■ **What is being asked**: Reproduce exactly, and only, the lines running from the start of the entries below to the line containing "into CLOSING -/".
──────── Data shown ────────
-- ==== Sys2Proof/Proofs/ClockTicks.lean ====
section
/-! SUPPORT. A second of the time base (R158, R161, R165, R167; log entries 2 and 3). -/

namespace Sys2Proof.DeskDay

open Sys2Proof.Machine

variable {s x y : State}

/-! ### Entries into CLOSING -/

theorem openingTested_enterClosing (x : State) : openingTested x.slot (enterClosing x) := by
  by_cases idle : ∀ st : Station, (x.session st).borrower = none
  · rw [enterClosing_ends idle]
    exact openingTested_closeDeskDay { x with day := closingDay x }
  · rw [enterClosing_waits (not_forall.mp idle)]
    exact openingTested_open (y := { x with day := closingDay x }) DeskDay.noConfusion

/-- An entry into CLOSING has tested auto-open where it went on to CLOSED, and cannot open elsewhere. -/
theorem autoOpenTest_enterClosing (x : State) : autoOpenTest (enterClosing x) = enterClosing x := by
  by_cases idle : ∀ st : Station, (x.session st).borrower = none
  · rw [enterClosing_ends idle]
    exact closeDeskDay_tested _
  · rw [enterClosing_waits (not_forall.mp idle)]
    exact autoOpenTest_open { x with day := closingDay x } DeskDay.noConfusion

/-- The last session gone, an entry into CLOSING goes on to CLOSED. -/
theorem enterClosing_closed (idle : ∀ st : Station, (x.session st).borrower = none) :
    (enterClosing x).day = closedDay x.day ∧ (enterClosing x).notice = none ∧ (enterClosing x).clock.held = none := by
  rw [enterClosing_ends idle]
  obtain ⟨day, notice, held, -⟩ := Desk.dayEnded_closeDeskDay { x with day := closingDay x }
  exact ⟨day, notice, held⟩

/-! ### The tick -/

/-- The clock and the timers one second on. -/
def ticked (s : State) : State := tickTimers (tickClock s)

theorem sameDay_ticked (s : State) : SameDay s (ticked s) := ⟨rfl, ⟨rfl, rfl⟩, rfl⟩

theorem clockTick_taken (running : s.running = true) : exec .clockTick s = .next (settle s (tickEvent s)) :=
  (if_pos running).trans (partEvent_running running)

theorem clockTick_stopped (stopped : s.running = false) : exec .clockTick s = .next (tickClock s) :=
  if_neg (by simp [stopped])

/-- A tick moves no level cause, whatever holds the slot. -/
theorem settle_ticked (k : Option Slot) : settle s { ticked s with slot := k } = { ticked s with slot := k } :=
  settle_quiet (Option.isSome_map ..) rfl rfl rfl rfl rfl rfl

theorem tickEvent_short (short : ¬reachesClose s (nextSecond s.clock.now)) :
    tickEvent s = if minuteChanged s.clock.now (nextSecond s.clock.now) then autoOpenTest (ticked s) else ticked s := by
  unfold tickEvent
  rw [show autoCloseTest s (tickTimers (tickClock s)) = ticked s from autoCloseTest_short (sameDay_ticked s) short]
  rfl

theorem tickEvent_reaches (reaches : reachesClose s (nextSecond s.clock.now)) :
    tickEvent s = enterClosing (ticked s) := by
  have closes : autoCloseTest s (ticked s) = enterClosing (ticked s) :=
    autoCloseTest_reaches (sameDay_ticked s) reaches
  change (if minuteChanged s.clock.now (autoCloseTest s (ticked s)).clock.now then
    autoOpenTest (autoCloseTest s (ticked s)) else autoCloseTest s (ticked s)) = _
  rw [closes, autoOpenTest_enterClosing, ite_self]

theorem minuteChanged_iff (a b : Instant) :
    minuteChanged a b = true ↔ b.day ≠ a.day ∨ b.second / 60 ≠ a.second / 60 := by
  rw [minuteChanged, Bool.or_eq_true, decide_eq_true_eq, decide_eq_true_eq]
  exact or_congr ne_comm ne_comm

section
variable (running : s.running = true)
include running

theorem clockTick_passes (short : ¬reachesClose s (nextSecond s.clock.now))
    (unopened : ¬minuteChanged s.clock.now (nextSecond s.clock.now) = true ∨ s.slot ≠ none ∨
      ¬scheduledOpening (ticked s)) : exec .clockTick s = .next (ticked s) := by
  have passes : tickEvent s = ticked s := by
    rw [tickEvent_short short]
    split
    · next changed => exact autoOpenTest_kept (unopened.resolve_left fun other => other changed)
    · rfl
  rw [clockTick_taken running, passes]
  exact congrArg _ (settle_ticked s.slot)

theorem clockTick_opens (short : ¬reachesClose s (nextSecond s.clock.now))
    (changed : minuteChanged s.clock.now (nextSecond s.clock.now) = true) (free : s.slot = none)
    (due : scheduledOpening (ticked s)) :
    exec .clockTick s =
      .next { ticked s with slot := some { op := .opening (nextSecond s.clock.now).day none, requester := none } } := by
  rw [clockTick_taken running, tickEvent_short short, if_pos changed, autoOpenTest_due due free]
  exact congrArg _ (settle_ticked _)

theorem clockTick_closes (reaches : reachesClose s (nextSecond s.clock.now)) :
    exec .clockTick s = .next (settle s (enterClosing (ticked s))) := by
  rw [clockTick_taken running, tickEvent_reaches reaches]

end

theorem borrower_ticked (st : Station) : ((ticked s).session st).borrower = (s.session st).borrower := by
  simp only [ticked, tickTimers, State.session, Fin.getElem_fin, Vector.getElem_ofFn]
  split <;> rfl

theorem day_closes_waits (lent : ∃ st : Station, (s.session st).borrower ≠ none) :
    (enterClosing (ticked s)).day = closingDay s := by
  rw [enterClosing_waits (by simpa only [borrower_ticked] using lent)]
  rfl

theorem closes_ends (idle : ∀ st : Station, (s.session st).borrower = none) :
    (enterClosing (ticked s)).day = closedDay s.day ∧ (enterClosing (ticked s)).notice = none ∧
      (enterClosing (ticked s)).clock.held = none :=
  enterClosing_closed fun st => (borrower_ticked st).trans (idle st)

end Sys2Proof.DeskDay

open Sys2Proof Sys2Proof.Machine Sys2Proof.DeskDay

/-- Settles O30: the tick that reaches the close instant enters CLOSING; any other moves the time, and may open. -/
theorem aTickMovesClockAndTimers : Obligations.ATickMovesClockAndTimers := by
  unfold Obligations.ATickMovesClockAndTimers
  intro s
  refine ⟨fun running noClose noOpen => ?quiet, fun stopped => clockTick_stopped stopped,
    fun d p running closes noOpen opened openDay hours before reached => ?closes,
    fun running => ⟨?passes, ?opens, ?ends⟩⟩
  case quiet =>
    have short : ¬reachesClose s (nextSecond s.clock.now) := fun reaches => by simp [reaches.1] at noClose
    have unopened : ¬scheduledOpening (ticked s) := fun due => by
      have on : s.settings.autoOpen = true := due.1
      simp [on] at noOpen
    exact clockTick_passes running short (.inr (.inr unopened))
  case closes =>
    have reaches : reachesClose s (nextSecond s.clock.now) := by
      refine ⟨closes, opened, d, openDay, ?_⟩
      rw [hours]
      exact ⟨before, reached⟩
    exact ⟨_, clockTick_closes running reaches, day_closes_waits, fun idle => congrArg Day.state (closes_ends idle).1⟩
  case passes =>
    intro short unopened
    rw [← minuteChanged_iff] at unopened
    exact clockTick_passes running short unopened
  case opens =>
    exact fun short changed free due => clockTick_opens running short ((minuteChanged_iff _ _).mpr changed) free due
  case ends =>
    intro reaches
    have taken := clockTick_closes running reaches
    have tested := openingTested_enterClosing (ticked s)
    have waits := day_closes_waits (s := s)
    have ended := closes_ends (s := s)
    generalize enterClosing (ticked s) = y at taken tested waits ended
    exact ⟨_, taken, tested, waits, ended⟩
end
────────
■ **Solution for this exercise**:
-- ==== Sys2Proof/Proofs/ClockTicks.lean ====
section
/-! SUPPORT. A second of the time base (R158, R161, R165, R167; log entries 2 and 3). -/

namespace Sys2Proof.DeskDay

open Sys2Proof.Machine

variable {s x y : State}

/-! ### Entries into CLOSING -/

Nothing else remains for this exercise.